Police retirements are up 400 percent in New York, shootings up 130 percent year-on-year. Los Angeles has seen a 250 percent jump in homicides, 56 percent in shootings. Seattle witnessed a 525 percent increase in crime. Across the country, successive waves of unrest buffet public safety. Seas are rough.
In short, our society is experiencing – on top of political acrimony – layers of economic and social insecurity, which leaves everyone ill at ease and continues to challenge political leadership on all levels.
So where is the good news? There is some – and it is worth seeing.
First, we are a flexible, adaptive, largely free, and resourceful society. Americans are can-do and prove this over and over. If uneasy with sudden change, new burdens, unexpected inconveniences, and rethinking our options, we still do it – almost reflexively.
Americans seem hardwired to think out go-forward strategies, escape routes, workarounds, new ways of doing what must be done without excuses for not doing it. In some ways, the average citizen is better at this than our uncoordinated, uncooperative, often pampered political leaders.
Give an American a problem, and he or she will typically find a way to solve it, reasonably fast. Thus, if we must work from home, interact with masks, reprogram for self-distancing, find ways to support our oldest, accommodate our youngest, we do it. In maritime terms, we navigate shoals, trim sails, reset rudder, and go with the flow.
Second, while these waters seem uncharted, we have been here before. Americans have long been experts at crisis management, often because we tend to put off until crises what must be done. We have a knack for focusing on the moment, assessing, and managing stacked waves of uncertainty.
While all this seems new, Americans have weathered far more, compressed into tighter time blocks. Unprepared for wars, including WWI and WWII, we did what we had to do. We mobilized on a dime, deployed, resolved to win, and did – decisively. We re-stabilizing America and the world.
Likewise, in periods of social stress, from our founding, through tumultuous post-Civil War reconstruction, international communist pressures, Great Depression, Civil Rights battles, violent 1960s, 1970s, and post-Vietnam era, we have pressed ahead for the far shore of stability – our compass clear.
On occasion we hit shoals, faced internal bitterness, gave way to mutual recriminations, but we have always re-found our ballast, recovered in full – and pressed for the right balance of freedom and peace.

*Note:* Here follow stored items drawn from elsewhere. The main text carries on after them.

-- ==== Sys2Proof/Machine/CalCore.lean ====
section
/-!
DEFINITION. Calibration (R288-R313): slice runs, reference transfers, rotations with their agreement tests and force transfers,
the calibration windows of a group without a relief slice (R327, R328), and the substitution of a slice (R37, R38).
-/

namespace Sys2Proof.Machine

/-- A network's selection after a measured error (R296): the step nearest the correction. Units of 0.001 ppm. -/
def newSel (old : Nat) (err step : Int) : Int := (old : Int) - (2 * err + step) / (2 * step)

/-- Signed 16-bit number of two bytes of a string. -/
def int16At (b : List Byte) (n : Nat) : Int := toSigned 16 (leNat ((b.drop (2 * n)).take 2))

/-- Bits in which two byte strings differ. -/
def bitsDiffer (a b : List Byte) : Nat :=
  (List.range (max a.length b.length)).foldl (fun n k =>
    let x := (a.getD k 0#8 ^^^ b.getD k 0#8).toNat
    n + ((List.range 8).filter (fun i => x.testBit i)).length) 0

/-- Kinds of a Garnet substitution. -/
abbrev Gk.relief : Nat := 0
abbrev Gk.bank : Nat := 1
abbrev Gk.ref : Nat := 2
abbrev Gk.mc : Nat := 3
abbrev Gk.core : Nat := 4
abbrev Gk.pll : Nat := 5

namespace State

/-! ### The Garnet reserve (R329) -/

/-- RESERVE_LOW: no spare of some kind remains free. -/
def reserveLow (s : State) : Bool :=
  let f := s.rN Ag.GARNET_FREE
  decide (field f 0 4 = 0 ∨ field f 4 2 = 0 ∨ field f 6 1 = 0 ∨ field f 7 1 = 0 ∨ field f 8 1 = 0 ∨ field f 16 16 = 0)

/-- A substitution: the spare leaves GARNET_FREE, GARNET_LOG takes an entry of 16 bytes (kind, instance, replaced instance, TIME_NS)
and the device record is committed. -/
def garnet (s : State) (bit kind inst repl : Nat) (t : Tick) : State :=
  let s := s.setBit Ag.GARNET_FREE bit false
  let e := leBytes 1 kind ++ leBytes 1 inst ++ leBytes 2 repl ++ leBytes 4 0 ++ leBytes 8 (s.timeNs t)
  let l := s.blob Ag.GARNET_LOG ++ e
  let s := s.setBlob Ag.GARNET_LOG (l.drop (l.length - 1024))
  let s := (s.setBit Ag.AGE_STATUS AgeStatus.SUBSTITUTED true).setBit Ag.AGE_STATUS AgeStatus.RESERVE_LOW s.reserveLow
  s.requestCommit pairDevice .device

/-! ### Slice runs (R298-R300) -/

/-- Ticks of `k` readings of `npc` power-line cycles at CAL_LINE, rounded up. -/
def readTicks (s : State) (npc k : Nat) : Nat :=
  if s.rN Ca.CAL_LINE = 0 then k * npc * 12800000 else (k * npc * 32000000 + 2) / 3

/-- Duration of a step of a run. -/
def runTicks (s : State) (npc step : Nat) : Nat :=
  match step with
  | 1 => 640000 | 2 => s.readTicks npc 4 | 3 => s.readTicks npc 8 | 4 => 1056 * 2048 * 625 | 5 => s.readTicks npc 16
  | 6 => 6400 | 7 => s.readTicks npc 12 | _ => 0

/-- Ticks of one reading of a step: of CAL_NPLC cycles, or of 2,048 base words (R298). -/
def readingTicks (s : State) (r : CalRun) : Nat := if r.step = 4 then 2048 * 625 else s.readTicks r.npc 1

/-- Readings of the step in which a base word carries NBR_DISTURB: a slice in CAL is disturbed by every port of its group (R91, R299). -/
def runDisturbed (s : State) (g : Nat) (r : CalRun) : Nat :=
  let n := s.readingTicks r
  let l := (List.range 8).flatMap fun k => (s.px (8 * g + k)).meas.ovrV ++ (s.px (8 * g + k)).meas.ovrI
  if l = [] ∨ r.step = 1 ∨ r.step = 6 then 0
  else ((List.range ((r.due - r.from_) / n)).filter fun k => l.any fun o => o.touches 16000 (baseAt (r.from_ + k * n)) (n / 625)).length

def mcFail (s : State) : Bool := s.bit Mc.MC_STATUS McStatus.MC_FAIL
def refSplit (s : State) : Bool := s.bit Ca.REF_CELLS 7

/-- The active cells, lowest first. -/
def activeCells (s : State) : List Nat := (List.range 4).filter fun k => s.bit Ca.REF_CELLS k

/-- A cell is retired and its replacement is not yet active (R332, R333). -/
def cellMissing (s : State) : Bool := decide (s.activeCells.length < 2) && !s.bit Ag.AGE_STATUS AgeStatus.REF_SINGLE

/-- Why no slice run may start, as a result code (R295, R307, R333). -/
def runBlocked (s : State) : Option Nat :=
  if s.mcFail then some 1
  else if s.refSplit || s.bit Ag.AGE_STATUS AgeStatus.REF_UNRESOLVED || s.cal.cellWant.isSome || s.cellMissing then some 5
  else match s.cal.xfer with
    | some x => if x.cell.isSome then some 5 else none
    | none => none

/-- Start a run of slice `i`, which is in CAL; the flag says that it started. -/
def runStart (s : State) (g i purpose role npc : Nat) (t : Tick) : State × Bool :=
  match s.runBlocked with
  | some c => (s.set (Sl.CAL_RESULT i) c, false)
  | none =>
    let r : CalRun := { slice := i, step := 1, due := t + 640000, npc := npc, purpose := purpose, role := role,
                        temp0 := s.rN (Sl.SLICE_TEMP i), gainSel := s.rN (Sl.GAIN_SEL i), offSel := s.rN (Sl.OFFSET_SEL i),
                        segMap := s.blob (Sl.SEG_MAP i) }
    ((s.modRot g fun x => { x with run := some r }).set (Sl.CAL_STEP i) 1, true)

/-- Abort the run of a group with a result code (R299): the previous selections stand. -/
def runAbort (s : State) (g code : Nat) : State :=
  match (s.rot g).run with
  | none => s
  | some r =>
    let i := r.slice
    let s := s.modRot g fun x => { x with run := none }
    let s := ((s.set (Sl.CAL_RESULT i) code).set (Sl.CAL_STEP i) 0).satInc (Sl.CAL_FAIL_COUNT i) 32 1
    let s := s.when (decide (code = 6)) fun s => s.setBit (Gr.ROT_STATUS g) RotStatus.PREEMPT true
    let n := if code = 2 then (s.sx i).health.drifts + 1 else 0
    s.modSx i fun x => { x with
      health := { x.health with drifts := n },
      wornWant := x.wornWant ||| (if code = 4 then 4 else 0) ||| (if 3 ≤ n then 16 else 0) }

/-- The new selections of the twelve networks (R296), or none where one lies outside 0-255. -/
def newSels (r : CalRun) : Option (Nat × Nat) :=
  let g := fun (n : Nat) (e : Int) => newSel (field r.gainSel (8 * n) 8) e 200
  let o := fun (n : Nat) (e : Int) => newSel (field r.offSel (8 * n) 8) e 100
  let gs := [g 0 r.read.gainV, g 1 r.read.gainI] ++ (List.range 4).map (fun k => g (2 + k) (r.read.dacGain.getD k 0))
  let os := [o 0 r.read.offV, o 1 r.read.offI] ++ (List.range 4).map (fun k => o (2 + k) (r.read.dacOff.getD k 0))
  if (gs ++ os).all (fun n => decide (0 ≤ n ∧ n ≤ 255)) then
    some (leNat (gs.map (fun n => BitVec.ofNat 8 n.toNat)), leNat (os.map (fun n => BitVec.ofNat 8 n.toNat)))
  else none

/-- The residual terms of R297 in ppm, from 0.001 ppm. -/
def residual (r : Int) (u : Nat) : Nat :=
  toF32 (match sqrtFl 53 ((r * r : Int) + (u * u : Nat) : Rat) with | .fin q => .fin (q / 1000) | f => f)

/-- The result of a step's readings: an abort code, or the run with what it has learnt. -/
def runRead (s : State) (g : Nat) (r : CalRun) (d : CalData) : Except Nat CalRun :=
  let tol := s.rQ Ca.REF_AGREE_TOL * 1000
  let dT := absR (s.rQ (Sl.SLICE_TEMP r.slice) - ratF32 r.temp0)
  let r := { r with discarded := r.discarded + s.runDisturbed g r + d.discarded }
  let split := !s.bit Ag.AGE_STATUS AgeStatus.REF_SINGLE && decide (tol < (absI d.ratio : Rat))
  if s.groupState g ≠ 0 ∧ r.purpose ≠ 1 then .error 6
  else if 16 < r.discarded then .error 3
  else if s.rQ Ca.CAL_DT_RUN < dT then .error 2
  else match r.step with
    | 2 => .ok { r with read := { r.read with offV := d.offV, offI := d.offI, leak := d.leak } }
    | 3 => if split then .error 5 else .ok { r with read := { r.read with gainV := d.gainV, gainI := d.gainI } }
    | 4 => .ok { r with segMap := d.segMap }
    | 5 =>
      let r := { r with read := { r.read with dacOff := d.dacOff, dacGain := d.dacGain } }
      (match newSels r with
       | some n => .ok { r with gainSel := n.1, offSel := n.2 }
       | none => .error 4)
    | 7 =>
      if split then .error 5
      else if 200 < absI d.gainV ∨ 200 < absI d.gainI ∨ 100 < absI d.offV ∨ 100 < absI d.offI then .error 2
      else .ok { r with ver := d, temp7 := s.rN (Sl.SLICE_TEMP r.slice) }
    | _ => .ok r

/-! #### What a committed run changes (R300, R318) -/

/-- Least-squares slope of values against temperatures (R318), in ppm per kelvin; the values are in 0.001 ppm. -/
def slope (ts : List Rat) (vs : List Int) : Rat :=
  let n : Rat := (ts.length : Nat)
  let sx := ts.foldl (· + ·) 0
  let sy : Rat := (vs.foldl (· + ·) 0 : Int)
  let sxx := (ts.map fun x => x * x).foldl (· + ·) 0
  let sxy := ((ts.zip vs).map fun e => e.1 * (e.2 : Rat)).foldl (· + ·) 0
  let d := n * sxx - sx * sx
  if d = 0 then 0 else (n * sxy - sx * sy) / d / 1000

/-- Temperature coefficients over the last 16 committed runs, once they span 2 K; until then they stand (R318). -/
def tempCoefs (s : State) (i : Nat) : State :=
  let h := (s.sx i).health.hist
  let ts := h.map fun c => ratF32 c.temp
  let hi := ts.foldl max (ts.headD 0)
  let lo := ts.foldl min (ts.headD 0)
  if h.length < 16 ∨ hi - lo < 2 then s
  else
    let dac := (List.range 4).map fun k => slope ts (h.map fun c => c.dac.getD k 0)
    let big := dac.foldl (fun a b => if absR a < absR b then b else a) 0
    ((((s.setQ (Sl.TC_OFF_V i) (slope ts (h.map (·.offV)))).setQ (Sl.TC_GAIN_V i) (slope ts (h.map (·.gainV)))).setQ (Sl.TC_OFF_I i)
      (slope ts (h.map (·.offI)))).setQ (Sl.TC_GAIN_I i) (slope ts (h.map (·.gainI)))).setQ (Sl.TC_DAC i) big

/-- Drift of a network since the baseline, in units of 0.001 ppm. -/
def driftOf (now base n : Nat) (step : Int) : Int := ((field now (8 * n) 8 : Int) - field base (8 * n) 8) * step

/-- A run's results are in force, at the commit `t`. -/
def runApply (s : State) (r : CalRun) (t : Tick) : State :=
  let i := r.slice
  let v := r.ver
  let oldG := s.rN (Sl.GAIN_SEL i)
  let oldO := s.rN (Sl.OFFSET_SEL i)
  let moved := (List.range 6).foldl (fun n k =>
    n + (absI (driftOf r.gainSel oldG k 1)).toNat + (absI (driftOf r.offSel oldO k 1)).toNat) 0 + bitsDiffer (s.blob (Sl.SEG_MAP i)) r.segMap
  let s := ((s.derived (Sl.GAIN_SEL i) r.gainSel).derived (Sl.OFFSET_SEL i) r.offSel).derivedBytes (Sl.SEG_MAP i) r.segMap
  let s := s.when (decide (v.inl ≠ [])) fun s => s.setBlob (Sl.DAC_INL i) v.inl
  let s := (((s.set (Sl.U_OFF_RES_V i) (residual v.offV v.umOffV)).set (Sl.U_GAIN_RES_V i) (residual v.gainV v.umGainV)).set
    (Sl.U_OFF_RES_I i) (residual v.offI v.umOffI)).set (Sl.U_GAIN_RES_I i) (residual v.gainI v.umGainI)
  let s := ((s.satInc (Sl.CAL_COUNT i) 32 1).set (Sl.CAL_LAST_TIME i) (s.timeNs t)).set (Sl.CAL_TEMP i) r.temp7
  let s := ((s.set (Sl.CAL_RESULT i) 0).set (Sl.CAL_STEP i) 0).satInc (Sl.ELEM_MOVED i) 32 moved
  let h := (s.sx i).health
  let dr := fun (n : Nat) => driftOf r.gainSel h.baseGain n 200
  let ofs := fun (n : Nat) => driftOf r.offSel h.baseOff n 100
  let milli := fun (k : Nat) (m : Int) (s : State) => s.setQ k (mkRat m 1000)
  let s := if h.hasBase then
      let big := ((List.range 4).map fun k => absI (dr (2 + k))).foldl max 0
      milli (Sl.DRIFT_DAC i) big (milli (Sl.DRIFT_OFF_I i) (ofs 1) (milli (Sl.DRIFT_OFF_V i) (ofs 0)
        (milli (Sl.DRIFT_GAIN_I i) (dr 1) (milli (Sl.DRIFT_GAIN_V i) (dr 0) s))))
    else s
  let s := s.setQ (Sl.CMP_LEAK i) (mkRat r.read.leak 1000)
  let pt : CalPoint := { temp := r.temp7, offV := driftOf r.offSel 0 0 100 + v.offV, gainV := driftOf r.gainSel 0 0 200 + v.gainV,
                         offI := driftOf r.offSel 0 1 100 + v.offI, gainI := driftOf r.gainSel 0 1 200 + v.gainI,
                         dac := (List.range 4).map fun k => driftOf r.gainSel 0 (2 + k) 200 + v.dacGain.getD k 0 }
  let near := (List.range 6).any fun k =>
    let e := fun (w : Nat) => let n := field w (8 * k) 8; decide (n ≤ 8 ∨ 247 ≤ n)
    e r.gainSel || e r.offSel
  let s := s.modSx i fun x => { x with
    health := { x.health with drifts := 0, dacOff := v.dacOff, dacGain := v.dacGain,
                              hist := (x.health.hist ++ [pt]).drop (x.health.hist.length + 1 - 16) },
    wornWant := x.wornWant ||| (if near then 2 else 0) }
  s.tempCoefs i

/-! ### The relief slice and substitutions (R37, R38) -/

/-- The relief slice leaves its port for the calibration bus. -/
def reliefFree (s : State) (g : Nat) : State :=
  let x := reliefSlice g
  let s := if s.roleOf x = 1 ∨ s.roleOf x = 3 then s.setRole x 2 0xFF else s
  s.set (Gr.RELIEF_PORT g) 0xFF

/-- The home slice of the privileged port is RETIRED and the relief slice keeps the port (R37). -/
def substDone (s : State) (g : Nat) (t : Tick) : State :=
  let k := s.rN (Gr.PRIV_PORT g)
  let h := 9 * g + k
  let s := (s.setRole h 4 0xFF).set (Sl.HEALTH_STATE h) 3
  let s := (s.setRole (reliefSlice g) 0 (8 * g + k)).set (Pt.DRIVE_SLICE (8 * g + k)) (reliefSlice g)
  let s := ((s.set (Gr.RELIEF_MODE g) 1).set (Gr.RELIEF_PORT g) k).modRot g fun r => { r with substWant := false, subst := false }
  (s.garnet (16 + g) Gk.relief g h t).syncPort (8 * g + k)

On public health, we have also been here. While 125,000 died from COVID-19, more than 675,000 died from the Spanish Flu in 1918. In 1957, the “Asian flu” killed 70,000 Americans, probably more.
Between July 1968 and late 1969, as Americans beat the Soviets and put men on the moon, we suffered the “Hong Kong flu” pandemic, which killed more than 100,000 Americans. Vaccines took a year.
Interestingly, Americans somehow managed widespread social unrest, including bombings by the communist Weather Underground, Black Liberation Army, and socialist groups, the Vietnam War, three assassinations, national protests, urban riots, and Hong Kong flu – never shutting down our economy.
While federal spending jumped under Presidents Johnson and Nixon, President Kennedy did what Reagan and Trump did – he cut taxes, triggering an economic surge. US growth jumped from 2.6 to 6.2 percent between 1961 and 1963, holding near 5 percent as we landed on the moon. Again, we are a resilient, make-it-happen nation.
Bottom line: Yes, current waters are rough – for individuals and societies. But resilient individuals and societies prevail, and Americans are resilient. It is in our nature. It is part of what we have learned to be, self-reliant, undeterred by adversity, prepared to work hard, defend freedom and prosperity.
So, here we are. Beset by another pernicious virus, buffeted by new unrest, pausing for some introspection, managing an unruly election, and navigating economic, safety and morale issues, we will prevail. We always have, so long as we stay upbeat, confident, and cognizant of our history. Storm-tossed maybe, but seasoned. And now is when seasoning counts.